Perrin leads a team of more than 30 industry trained scientists and technicians that conduct research in the Institute's 16,000-square-foot (1,500 m2) facility in biotech rich Cambridge, Mass. Several additional organizations are in the process of mimicking the ALS TDI model, including the Scleroderma Foundation, the Myelin Repair Foundation, Autism Speaks, Michael J. Fox Foundation, and CHDI, an organization searching for medicines to treat Huntington's disease.[2] The Institute has raised and spent nearly $60 million on research into effective treatments for ALS and published several works that have helped to further the field of neurodegenerative research, including:

Design, Power and Interpretation of Studies in the Standard Murine Model of ALS (Scott, et al., ALS Volume 9(1):4-15, 2008)[3]

From Transcriptome Analysis to Therapeutic Anti-CD40L Treatment in the SOD1 Model of Amytrophic Lateral Sclerosis (Lincecum, et al., Nature Genetics, Volume 42, May 2010)[4]

ALS, also known as Lou Gehrig’s disease, is a neurodegenerative disorder that paralyzes the body but leaves the mind intact. ALS is not rare; 350,000 patients have it worldwide. Patients live on average two-to-five years following diagnosis. There is no cure and no effective treatment.

ALS TDI practices open-source science[citation needed] and maintains a patient and research-focused discussion forum. Some of the Institute's funding comes from grassroots fundraising events organized by ALS patients, their families and supporters.

The Institute, and the story of its origins were captured by the award-winning documentary "So Much So Fast".


ALS TDI has performed independent validation of previously published pre-clinical efficacy studies in the mutant SOD1 G93A mouse model. Using large cohorts and rigorous trial design, ALS TDI demonstrated that several promising pre-clinical compounds such as minocycline and creatine, which showed dramatic effects in high profile publications, could not be independently reproduced.

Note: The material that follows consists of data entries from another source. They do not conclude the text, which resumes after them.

-- ==== Sys2Proof/Machine/Ops.lean ====
section
/-! DEFINITION. The named operations over memory, ports and control state: the buffers and the region lookup
(spec/20_memory.md R42 to R49), the port bus (R54 to R57), the stack (spec/00_scope.md R13), R's count (R27), draws,
the unknown-opcode event (spec/60_exceptions.md R224), interrupt acceptance (R228 to R232) and the return from an
interrupt (spec/45_control.md R208, R209). -/

namespace Sys2Proof.Machine

/-! ## The buffers, one canonical list -/

/-- The byte with a key; a key that is not listed reads as `blankByte`. -/
def memRead : List Host.Cell → Nat → Byte
  | [], _ => blankByte
  | (a, b) :: m, k => if a = k then b else memRead m k

/-- The list with one byte changed, in canonical form: writing `blankByte` removes the entry. -/
def memWrite : List Host.Cell → Nat → Byte → List Host.Cell
  | [], k, v => if v = blankByte then [] else [(k, v)]
  | (a, b) :: m, k, v =>
    if k < a then
      if v = blankByte then (a, b) :: m else (k, v) :: (a, b) :: m
    else if k = a then
      if v = blankByte then m else (k, v) :: m
    else (a, b) :: memWrite m k v

/-- Keys strictly rising from `lo` on, and no entry that an unlisted key would read as. -/
def memWfFrom : Nat → List Host.Cell → Bool
  | _, [] => true
  | lo, (a, b) :: m => decide (lo ≤ a) && b != blankByte && memWfFrom (a + 1) m

/-- The canonical form of `State.mem`. -/
def Memory.wf (m : List Host.Cell) : Bool := memWfFrom 0 m

/-- The key of a region's buffer byte (notes/assumptions/10.md). -/
def bufferKey (region offset : Nat) : Nat := region * 65536 + offset

/-! ## The memory bus -/

/-- The offset of an address in a region, `(a - b) mod 2^16` (R43). -/
def Region.offset (g : Region) (a : Word) : Nat := (a - g.base).toNat

/-- The first region, in registration order, that matches an address (R43, R44): the key of the buffer byte and the
region's kind. `k` is the number of the list's first region. -/
def findRegion : List Region → Nat → Word → Option (Nat × RegionKind)
  | [], _, _ => none
  | g :: gs, k, a =>
    if g.offset a < g.size then some (bufferKey k (g.offset a), g.kind) else findRegion gs (k + 1) a

/-- A transaction added to the bus record (R238). -/
def State.log (s : State) (e : BusEvent) : State := { s with bus := e :: s.bus }

/-- `MemRead(a, 1)`, the value (R44). -/
def State.peek (s : State) (a : Word) : Byte :=
  match findRegion s.regions 0 a with
  | some (key, _) => memRead s.mem key
  | none => s.params.unmappedRead

/-- `MemRead(a, 2)`, the value: little-endian, the second address modulo 2^16 (R49, R52). -/
def State.peek16 (s : State) (a : Word) : Word := mkWord (s.peek (a + 1)) (s.peek a)

/-- `MemRead(a, 1)`, the transaction: a read changes nothing but the record (R48). -/
def State.noteRead (s : State) (a : Word) : State := s.log (.memRead a (s.peek a))

/-- `MemRead(a, 2)`, the transactions: two byte reads (R49). DESIGN CHOICE (notes/assumptions/30.md), unsafe: the byte
at `a` is recorded before the byte at `a + 1`; the spec states that order for LD XY,(nn) only (R164). -/
def State.noteRead16 (s : State) (a : Word) : State := (s.noteRead a).noteRead (a + 1)

/-- The buffers after `MemWrite(a, 1, v)`: the first matching region decides; a read-only one and no region discard the
write (R45). -/
def State.stored (s : State) (a : Word) (v : Byte) : List Host.Cell :=
  match findRegion s.regions 0 a with
  | some (key, .rw) => memWrite s.mem key v
  | some (_, .ro) => s.mem
  | none => s.mem

/-- `MemWrite(a, 1, v)` (R45). -/
def State.write8 (s : State) (a : Word) (v : Byte) : State :=
  { s with mem := s.stored a v, bus := .memWrite a v :: s.bus }

/-- `MemWrite(a, 2, v)`: the low byte at `a`, then the high byte at `a + 1` (R49, D28). -/
def State.write16 (s : State) (a v : Word) : State :=
  (s.write8 a (loByte v)).write8 (a + 1) (hiByte v)

/-! ## The stack (R13) -/

/-- `Push16(v)`. -/
def State.push16 (s : State) (v : Word) : State :=
  { s with sp := s.sp - 2 }.write16 (s.sp - 2) v

/-- The value `Pop16()` returns. -/
def State.top16 (s : State) : Word := s.peek16 s.sp

/-- `Pop16()`, the effect: two reads, then `SP <- SP + 2`. -/
def State.dropTop (s : State) : State := { s.noteRead16 s.sp with sp := s.sp + 2 }

/-! ## Draws (notes/assumptions/8.md) -/

/-- The next byte the environment supplies: the oldest of `inputs`, or a free value. -/
def State.drawn (s : State) : Byte :=
  match s.inputs with
  | b :: _ => b
  | [] => Config.freeByte s.draws

/-- The state after a draw. -/
def State.afterDraw (s : State) : State :=
  match s.inputs with
  | _ :: bs => { s with inputs := bs }
  | [] => { s with draws := s.draws + 1 }

/-! ## The port bus -/

/-- `(p & mask) = pattern` (R54). -/
def Peripheral.matchesPort (d : Peripheral) (port : Word) : Bool := (port &&& d.mask) == d.pattern

/-- The first peripheral, in registration order, that matches a port, with its number (R54). -/
def findPeripheral : List Peripheral → Nat → Word → Option (Nat × Peripheral)
  | [], _, _ => none
  | d :: ds, k, port => if d.matchesPort port then some (k, d) else findPeripheral ds (k + 1) port

/-- The number of the peripheral whose read callback serves a port, if one does (R55). -/
def State.readServer (s : State) (port : Word) : Option Nat :=
  match findPeripheral s.peripherals 0 port with
  | some (k, d) => if d.hasRead then some k else none
  | none => none

/-- The number of the peripheral whose write callback serves a port, if one does (R56). -/
def State.writeServer (s : State) (port : Word) : Option Nat :=
  match findPeripheral s.peripherals 0 port with
  | some (k, d) => if d.hasWrite then some k else none
  | none => none

/-- The byte `IORead(p)` returns: what the callback returns, a draw (D37), or 0x00 where there is none (R55, D14). -/
def State.ioValue (s : State) (port : Word) : Byte :=
  match s.readServer port with
  | some _ => s.drawn
  | none => 0x00#8

/-- `IORead(p)`, the effect: the transaction, and the draw where a callback was called (R55, R57). -/
def State.ioRead (s : State) (port : Word) : State :=
  match s.readServer port with
  | some k => s.afterDraw.log (.ioRead port s.drawn (some k))
  | none => s.log (.ioRead port 0x00#8 none)

/-- `IOWrite(p, v)`: the transaction, naming the peripheral whose callback was called with it (R56, R245). -/
def State.ioWrite (s : State) (port : Word) (v : Byte) : State :=
  s.log (.ioWrite port v (s.writeServer port))

/-! ## R's count and the budget -/

/-- `R[7] : (R[6:0] + n)[6:0]`: bits 6:0 count modulo 128 and bit 7 is kept (R27). -/
def countR (r : Byte) (n : Nat) : Byte := (r &&& 0x80#8) ||| ((r + BitVec.ofNat 8 n) &&& 0x7F#8)

/-- `IncR()`, `n` times (R27). -/
def State.incR (s : State) (n : Nat) : State := { s with r := countR s.r n }

/-- `Charge(n)` (R235). -/
def State.charge (s : State) (n : Nat) : State := { s with budget := s.budget - n }

/-- The conditional extra of an instruction, charged when its condition holds (R256). -/
def State.chargeExtra (s : State) (i : Instr) : State := s.charge (i.extraCost s.params)

/-- A budget the spec gives a meaning to: the signed 32-bit range (R32, D9). -/
def budgetInRange (b : Int) : Bool := decide (-2147483648 ≤ b) && decide (b ≤ 2147483647)

/-- One operation after another: a fault or a refusal stops. -/
def andThen (x : Answer) (f : State → Answer) : Answer :=
  match x with
  | .next s => f s
  | .fault r => .fault r
  | .refused r => .refused r

/-- A state whose budget leaves the range is refused (R32, U15). -/
def checkBudget (s : State) : Answer :=
  if budgetInRange s.budget then .next s else .refused .budgetRange

/-! ## Instruction boundaries and the run loop's tests -/

/-- The decoder state at an instruction boundary: `xy_sel = HL`, `disp = 0x00`, `pfx = none` (R33 to R35, R81). -/
def State.atBoundary (s : State) : State := { s with xySel := .hl, disp := 0x00#8, pfx := .none }

/-- Between a prefix byte and the rest of its instruction (R83): no instruction boundary (R234). -/
def State.midInstr (s : State) : Bool := s.xySel != .hl || s.pfx != .none

/-- The run loop's test before an instruction (R237); inside an instruction nothing is tested (R234). -/
def State.goesOn (s : State) : Bool :=
  s.midInstr || (!s.halted && (s.phase == .untilHalt || decide (0 < s.budget)))

/-- `run` returns: a halted core's budget is drained to zero (R237). -/
def State.leaveRun (s : State) : State :=
  { s with phase := .idle, budget := if s.halted then 0 else s.budget }

/-! ## The unknown-opcode event -/

/-- The event an unrecognized instruction reports: the table the opcode byte was decoded in, and that byte (R97, R225). -/
def unknownEvent (i : Instr) : DiagEvent := { table := i.opTable, opcode := i.opcode }

/-- `raise UnknownOpcode(table, opcode)`: the event is reported, then the core halts; nothing else changes (R224). -/
def State.raiseUnknown (s : State) (i : Instr) : State :=
  { s with diag := unknownEvent i :: s.diag, halted := true }

/-- An instruction that the parameters may leave unrecognized: its operation where they recognize it, the unknown-opcode
event where they do not (R97). -/
def State.ifRecognized (s : State) (i : Instr) (op : State → State) : State :=
  if i.recognized s.params then op s else s.raiseUnknown i

/-! ## Interrupt acceptance and return -/

/-- The NMI target (R59, R230, D6). -/
def nmiTarget : Word := 0x0066#16

/-- The mode 1 target (R59, R232, D6). -/
def im1Target : Word := 0x0038#16

/-- `INT_ACCEPT_COST(kind)` (R9, R229). -/
def acceptCost (c : AcceptCost) : IntKind → Nat
  | .nmi => c.nmi
  | .im0 => c.im0
  | .im1 => c.im1
  | .im2 => c.im2

/-- `Accept(kind, target)` up to the new PC: R counts, PC is pushed, `halted` is cleared, the cost is charged (R229). -/
def State.acceptEntry (s : State) (kind : IntKind) : State :=
  { (s.incR 1).push16 s.pc with
    halted := false
    budget := s.budget - acceptCost s.params.intAcceptCost kind }

/-- `Accept(kind, target)`, the entry sequence every interrupt shares (R229). -/
def State.accept (s : State) (kind : IntKind) (target : Word) : State :=
  { s.acceptEntry kind with pc := target }

/-- Acceptance in mode 2 with the hardware's vector table: after the push, PC is read at the table's address (R232). -/
def State.acceptVectored (s : State) (vector : Word) : State :=
  let t := s.acceptEntry .im2
  { t.noteRead16 vector with pc := t.peek16 vector }

/-- The flip-flops and the pending flag at NMI acceptance (R230). -/
def State.takeNmi (s : State) : State :=
  { s with iff1 := s.iff0, iff0 := false, nmiPending := false }

/-- The flip-flops and the pending flag at maskable-interrupt acceptance (R231). -/
def State.takeIrq (s : State) : State :=
  { s with iff0 := false, iff1 := false, irqPending := false }

/-- A data-bus byte that is an RST opcode (R232). -/
def isRst (b : Byte) : Bool := (b &&& 0xC7#8) == 0xC7#8

/-- Maskable-interrupt acceptance by mode (R231, R232). The data-bus byte is a draw (D5). DESIGN CHOICE: reading it adds no
event to the bus record, although R41 counts the byte among what reaches the port space: R232 gives it no `IORead`
and no port address (notes/assumptions/15.md). -/
def State.acceptIrq (s : State) : Answer :=
  let t := s.takeIrq
  match s.im, s.params.intVectorModel with
  | .im1, _ => .next (t.accept .im1 im1Target)
  | .im0, .source => .next (t.accept .im0 (mkWord s.i 0x00#8))
  | .im2, .source => .next (t.accept .im2 (mkWord s.i 0x00#8))
  | .im0, .hardware =>
    if isRst t.drawn then .next (t.afterDraw.accept .im0 (zext (t.drawn &&& 0x38#8)))
    else .refused .im0NotRst
  | .im2, .hardware => .next (t.afterDraw.acceptVectored (mkWord s.i t.drawn))

/-- `IntCheck()`: at most one interrupt is accepted, the NMI first (R228). -/
def State.intCheck (s : State) : Answer :=
  if s.nmiPending then .next (s.takeNmi.accept .nmi nmiTarget)
  else if s.irqPending && s.iff0 then s.acceptIrq
  else .next s

/-- The return from an interrupt, RETN and RETI: `PC <- Pop16(); IFF0 <- IFF1` (R208, R209, D21). -/
def State.returnFromInt (s : State) : State :=
  { s.dropTop with pc := s.top16, iff0 := s.iff1 }

end Sys2Proof.Machine
end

However, many ALS researchers have raised questions about the utility and predictive power of the SOD1 G93A familial ALS mouse model for understanding and finding drugs to treat sporadic ALS in humans. A critical issue is whether the pathogenesis of the SOD1 G93A mutation (one of 120 in the SOD1 gene) is idosyncratic and further, whether pathogenesis caused by familial ALS SOD1 mutations (<4% of cases) is similar to sporadic ALS (>90% of cases). Critically, no pre-clinical compound, even those validated by ALS TDI, have actually proved beneficial even in early stage clinical trials.